Труппа играет нам мим: вон тот называется сыном,
Этот отцом, а другой взял себе роль богача…
Но окончился текст, и окончитесь роли смешные,
Лик настоящий воскрес, лик балаганный пропал.
81. Однако не долго предавался я плачу, опасаясь, как бы в довершение всех бед не застал меня, одинокого, на этом постоялом дворе младший учитель Менелай; я собрал свои пожитки и, печальный, перебрался в укромный уголок неподалеку от морского берега. Три дня провел я там безвыходно, терзаясь мыслям» о своем одиночестве. Я бил кулаками мою наболевшую грудь, испуская глубокие стоны и непрерывно восклицая:
– Ужели не поглотит меня, расступившись, земля или море, жестокое даже к невинным? Затем разве я избег правосудия, обманом спас жизнь на арене, убил приютившего меня хозяина, чтобы после стольких дерзновенных поступков жалким, одиноким изгнанником валяться в трактире греческого городка? И кто же, кто обрек меня этому одиночеству? Юнец, погрязший во всяческом сладострастии, по собственному признанию достойный ссылки! Разврат освободил его, разврат дал ему права гражданства… А другой? О боги! Он и в день совершеннолетия вместо мужской тоги надел столу; мать убедила его не быть мужчиной; на рабской каторге[265] служит он женщиной; и этот мальчишка, словно банкрот, все бросил и нашел новое поле для своей похоти, а нашу старую дружбу предал и – о, стыд! – словно блудница, все продал за единую ночь. И теперь влюбленные лежат, обнявшись, целыми ночами, и, верно, когда утомятся взаимными ласками, издеваются надо мной, одиноким; но даром им это не пройдет! Или не по праву зовусь я мужчиной и свободнорожденным, или смою обиду их зловредной кровью!
82. Туч я препоясался мечом и, чтобы слабость не одолела во мне воинственности, подкрепился пищей плотнее обыкновенного. Выбежав на улицу, я как сумасшедший заметался по портикам. Но пока я с искаженным лицом мечтал об убийстве и крови и дрожащей рукою то и дело хватался за рукоятку меча‑мстителя, приметил меня какой‑то воин, не то в самом деле солдат, не то ночной бродяга.
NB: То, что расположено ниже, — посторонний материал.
/-- R253, as log 9 models it: after a reset inside a command no response was delivered, both units are RELEASED, bits read stay consumed, and a
granted request of ENC.INIT stays granted. -/
def Obligations.ResetInsideACommand : Prop :=
  ∀ (s : State) (w : CmdWord) (n : Nat) (rest : List HostEvent), s.host = .resetDuring w n :: rest →
    ∃ (t : State) (evs : List PortEvent), step s = .next t ∧
      t.enc.state = .released ∧ t.dec.state = .released ∧ t.host = rest ∧ t.params = s.params ∧
      t.trace = s.trace ++ evs ∧ evs.length ≤ n ∧ (∀ v, PortEvent.response v ∉ evs) ∧
      (decode w = .ok .decRdsym → s.dec.state = .ready →
        ∃ k ≤ n, t.bitIO.bits = s.bitIO.bits.drop k ∧
          evs.filter (fun ev => ev != .bitRead .eos) = (s.bitIO.bits.take k).map (fun b => .bitRead (.bit b))) ∧
      (∀ e k, decode w = .ok (.encInit e k) → encInitCheck s e k = none → 1 ≤ n →
        evs = [.arenaRequest .henc (encBuffers s.params e) s.arenaAnswer])

/-- R80: a read-out changes no state, and repeated it responds the same. -/
def Obligations.ReadOutsAreIdempotent : Prop :=
  ∀ (i : Instr) (s : State), isReadOut i = true →
    ∃ (st : Status) (r : Result), ∀ s' : State,
      s'.params = s.params → s'.enc = s.enc → s'.dec = s.dec → exec i s' = .next (s'.respond st r)

/-- R222, R80: a request is sent only by a command whose earlier checks passed. -/
def Obligations.RequestsComeAfterTheChecks : Prop :=
  ∀ (i : Instr) (s : State), requestsOf i s ≠ [] →
    legalityCell i s.enc.state s.dec.state = none ∧
    ((∃ e k, i = .encInit e k ∧ 1 ≤ e ∧ e ≤ 65536 ∧ 1 ≤ k ∧ k ≤ s.params.maxCodeBits ∧ e ≤ 2 ^ k ∧
        (requestsOf i s).length = 1) ∨
      (∃ m, i = .decInit m ∧ m ≤ 65535 ∧ (requestsOf i s).length = 1) ∨
      i = .encExit ∨ i = .decExit ∨ i = .decRdsym ∨ i = .decSync)

/-- The buffers an INIT asks for: five and three with their uses, each entry count a power of two (R72). That it is the least one, and the
order in which a request lists the buffers, are the model's reading (log 14, DEDUCED). -/
def Obligations.ArenaRequestsArePowersOfTwo : Prop :=
  (∀ n, 1 ≤ n → n ≤ roundPow2 n ∧ roundPow2 n < 2 * n ∧ ∃ j, roundPow2 n = 2 ^ j) ∧
  (∀ (p : Params) (e : Nat), (encBuffers p e).length = 5 ∧
    (encBuffers p e).map Buffer.use = [.freqCode, .codeSize, .work, .eCount, .eNextCode] ∧
    (encBuffers p e).map Buffer.entries =
      [roundPow2 e, roundPow2 e, roundPow2 e, roundPow2 (p.maxCodeBits + 1), roundPow2 (p.maxCodeBits + 1)]) ∧
  (∀ (p : Params) (m : Nat), (decBuffers p m).length = 3 ∧
    (decBuffers p m).map Buffer.use = [.dLenCode, .sortedSym, .stepTable] ∧
    (decBuffers p m).map Buffer.entries =
      [roundPow2 (m + 1), roundPow2 (m + 1), roundPow2 (p.maxCodeBits + 1)])

/-- R99: what the two pseudo-commands expand to. -/
def Obligations.PseudoCommandsExpand : Prop :=
  (∀ f fs, spelled "ENC.COUNTS" (f :: fs) = some (encCountsFrom 0 (f :: fs))) ∧
  (∀ l ls, spelled "DEC.SETLENS" (l :: ls) = some (decSetlensFrom 0 (l :: ls))) ∧
  (∀ fs : List Nat, encCountsFrom 0 fs =
    ((List.range fs.length).filter (fun i => fs.getD i 0 != 0)).map (fun i => .encCount i (fs.getD i 0))) ∧
  (∀ ls : List Nat, decSetlensFrom 0 ls =
    (List.range ls.length).map (fun i => .decSetlen i (ls.getD i 0)))

/-- R98: a line never spells a command with an operand that does not fit its field. -/
def Obligations.AssembledLinesFitTheirFields : Prop :=
  ∀ (line : String) (is : List Instr), assembleLine line = .commands is →
    ∀ i ∈ is, i.wellFormed = true ∧ decode (encode i) = .ok i

/-- R6: what is "fixed per block instance" is changed by no step, and a system keeps its instances, each with its own parameters. That they
are data of State, with the model's own label of the block, is log 2 and log 16. -/
def Obligations.ParametersAreFixedPerInstance : Prop :=
  (∀ s t : State, step s = .next t → t.params = s.params) ∧
  (∀ (n : Nat) (sys sys' : System), sys.stepAt n = .next sys' →
    sys'.blocks.map State.params = sys.blocks.map State.params ∧ 1 ≤ sys'.blocks.length)
end

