-- ==== Sys2Proof/Laws/Ops.lean ====
section
/-! SUPPORT. What each shared operation does, said once: responses, exchanges with the collaborators, and table access. -/

namespace Sys2Proof.Machine

open Sys2Proof

/-! ### Responses -/

theorem respond_eq (st : Status) (r : Result) (s : State) :
    s.respond st r = { s with trace := s.trace ++ [.response (rspWord st r)] } := rfl

theorem raise_eq (st : Status) (s : State) : s.raise st = s.respond st 0 := rfl

theorem rspWord_toNat (st : Status) (r : Result) :
    (rspWord st r).toNat = st.code.toNat * 2 ^ 32 + r.toNat := by
  have hr := r.isLt
  rw [rspWord, BitVec.toNat_append, BitVec.toNat_append, ← Nat.shiftLeft_add_eq_or_of_lt hr]
  simp [Nat.shiftLeft_eq]

@[simp] theorem rspStatus_rspWord (st : Status) (r : Result) : rspStatus (rspWord st r) = st.code := by
  apply BitVec.eq_of_toNat_eq
  have hr := r.isLt
  have hc := st.code.isLt
  simp only [rspStatus, BitVec.extractLsb'_toNat, rspWord_toNat, Nat.shiftRight_eq_div_pow]
  omega

@[simp] theorem rspResult_rspWord (st : Status) (r : Result) : rspResult (rspWord st r) = r := by
  apply BitVec.eq_of_toNat_eq
  have hr := r.isLt
  have hc := st.code.isLt
  simp only [rspResult, BitVec.extractLsb'_toNat, rspWord_toNat, Nat.shiftRight_eq_div_pow]
  omega

theorem rspWord_lt (st : Status) (r : Result) : (rspWord st r).toNat < 2 ^ 36 := by
  have hr := r.isLt
  have hc := st.code.isLt
  rw [rspWord_toNat]
  omega

@[simp] theorem Status.code_eq_zero (st : Status) : st.code = 0 ↔ st = .ok := by
  cases st <;> decide

@[simp] theorem lastStatus_respond (st : Status) (r : Result) (s : State) :
    lastStatus (s.respond st r) = some st.code := by
  simp [lastStatus]

@[simp] theorem lastStatus_raise (st : Status) (s : State) : lastStatus (s.raise st) = some st.code :=
  lastStatus_respond st 0 s

/-! ### Exchanges -/

@[simp] theorem exchange_trace (ev : PortEvent) (s : State) : (s.exchange ev).trace = s.trace ++ [ev] := by
  cases ev <;> rfl

@[simp] theorem exchange_enc (ev : PortEvent) (s : State) : (s.exchange ev).enc = s.enc := by
  cases ev <;> rfl

@[simp] theorem exchange_dec (ev : PortEvent) (s : State) : (s.exchange ev).dec = s.dec := by
  cases ev <;> rfl

@[simp] theorem exchange_params (ev : PortEvent) (s : State) : (s.exchange ev).params = s.params := by
  cases ev <;> rfl

@[simp] theorem exchange_host (ev : PortEvent) (s : State) : (s.exchange ev).host = s.host := by
  cases ev <;> rfl

@[simp] theorem exchange_draws (ev : PortEvent) (s : State) : (s.exchange ev).draws = s.draws := by
  cases ev <;> rfl

@[simp] theorem exchanges_nil (s : State) : s.exchanges [] = s := rfl

@[simp] theorem exchanges_cons (ev : PortEvent) (evs : List PortEvent) (s : State) :
    s.exchanges (ev :: evs) = (s.exchange ev).exchanges evs := rfl

theorem exchanges_append (as bs : List PortEvent) (s : State) :
    s.exchanges (as ++ bs) = (s.exchanges as).exchanges bs := by
  simp [State.exchanges]

@[simp] theorem exchanges_trace (evs : List PortEvent) (s : State) : (s.exchanges evs).trace = s.trace ++ evs := by
  induction evs generalizing s with
  | nil => simp
  | cons ev evs ih => simp [ih]

@[simp] theorem exchanges_enc (evs : List PortEvent) (s : State) : (s.exchanges evs).enc = s.enc := by
  induction evs generalizing s with
  | nil => rfl
  | cons ev evs ih => simp [ih]

@[simp] theorem exchanges_dec (evs : List PortEvent) (s : State) : (s.exchanges evs).dec = s.dec := by
  induction evs generalizing s with
  | nil => rfl
  | cons ev evs ih => simp [ih]

@[simp] theorem exchanges_params (evs : List PortEvent) (s : State) : (s.exchanges evs).params = s.params := by
  induction evs generalizing s with
  | nil => rfl
  | cons ev evs ih => simp [ih]

@[simp] theorem exchanges_host (evs : List PortEvent) (s : State) : (s.exchanges evs).host = s.host := by
  induction evs generalizing s with
  | nil => rfl
  | cons ev evs ih => simp [ih]

@[simp] theorem exchanges_draws (evs : List PortEvent) (s : State) : (s.exchanges evs).draws = s.draws := by
  induction evs generalizing s with
  | nil => rfl
  | cons ev evs ih => simp [ih]

@[simp] theorem consumed_zero (s : State) : s.consumed 0 = s := by
  simp [State.consumed]

/-- One bit read, and then `n` more, are `n + 1` bits read. -/
theorem consumed_succ (s : State) (b : Bool) (bits : List Bool) (h : s.bitIO.bits = b :: bits) (n : Nat) :
    (s.exchange (.bitRead (.bit b))).consumed n = s.consumed (n + 1) := by
  simp [State.consumed, State.exchange, State.emit, BitSource.advance, h]
  omega

/-- Reading the first `n` bits of the source, one exchange each, consumes them. -/
theorem exchanges_reads (n : Nat) (s : State) (h : n ≤ s.bitIO.bits.length) :
    s.exchanges ((s.bitIO.bits.take n).map (fun b => .bitRead (.bit b))) = s.consumed n := by
  induction n generalizing s with
  | zero => simp
  | succ n ih =>
    cases hb : s.bitIO.bits with
    | nil => simp [hb] at h
    | cons b bits =>
      have hs : (s.exchange (.bitRead (.bit b))).bitIO.bits = bits := by simp [BitSource.advance, hb]
      rw [← consumed_succ s b bits hb, ← ih _ (by rw [hs]; simpa [hb] using h), hs]
      simp

/-! ### Tables -/

@[simp] theorem nats_length {w : Nat} (t : List (BitVec w)) : (nats t).length = t.length := by simp [nats]

@[simp] theorem narrow_length (w : Nat) (ns : List Nat) : (narrow w ns).length = ns.length := by simp [narrow]

theorem nats_getD {w : Nat} (t : List (BitVec w)) (s : Nat) : (nats t).getD s 0 = (symEntry t s).toNat := by
  simp only [nats, symEntry, List.getD_eq_getElem?_getD, List.getElem?_map]
  cases t[s]? <;> simp

theorem lenEntry_succ {w : Nat} (t : List (BitVec w)) (l : Nat) : lenEntry t (l + 1) = symEntry t l := rfl

theorem symEntry_narrow (w : Nat) (ns : List Nat) (s : Nat) :
    symEntry (narrow w ns) s = BitVec.ofNat w (ns.getD s 0) := by
  simp only [narrow, symEntry, List.getD_eq_getElem?_getD, List.getElem?_map]
  cases ns[s]? <;> simp

/-- A stored natural that fits its field reads back as itself (R10). -/
theorem nats_narrow (w : Nat) (ns : List Nat) (h : ∀ n ∈ ns, n < 2 ^ w) : nats (narrow w ns) = ns := by
  simp only [nats, narrow, List.map_map]
  conv_rhs => rw [← List.map_id ns]
  apply List.map_congr_left
  intro n hn
  simpa using Nat.mod_eq_of_lt (h n hn)

theorem symEntry_set {w : Nat} (t : List (BitVec w)) (s : Nat) (v : BitVec w) (x : Nat) (h : s < t.length) :
    symEntry (t.set s v) x = if x = s then v else symEntry t x := by
  by_cases hx : x = s
  · subst hx; simp [symEntry, h]
  · rw [if_neg hx]; simp [symEntry, List.getD_eq_getElem?_getD, List.getElem?_set_ne (Ne.symm hx)]

theorem symEntry_of_length_le {w : Nat} (t : List (BitVec w)) (s : Nat) (h : t.length ≤ s) : symEntry t s = 0 := by
  simp [symEntry, List.getD_eq_getElem?_getD, List.getElem?_eq_none h]

@[simp] theorem nats_replicate_zero (n w : Nat) : nats (List.replicate n (0 : BitVec w)) = List.replicate n 0 := by
  simp [nats]

end Sys2Proof.Machine
end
– Эй, товарищ, – крикнул он мне, – какого легиона? Какой центурии?
А когда в ответ ему я весьма уверенно сочинил и легион и центурию, он заявил:
– Ладно, значит, в вашем отряде солдаты в туфлях разгуливают?
Догадавшись по смущенному выражению лица, что я наврал, он велел мне положить оружие и не доводить дела до беды. Ограбленный, потеряв всякую надежду на отмщение, поплелся я обратно в гостиницу, а спустя немного времени, успокоившись, в душе даже благодарил этого разбойника за его наглость…
В озере стоя, не пьет и нависших плодов не срывает
Царь злополучный, Тантал, вечным желаньем томим
Выглядит так же богач, кто за все, что видит, боится
И всухомятку сидит, голод в желудке варя.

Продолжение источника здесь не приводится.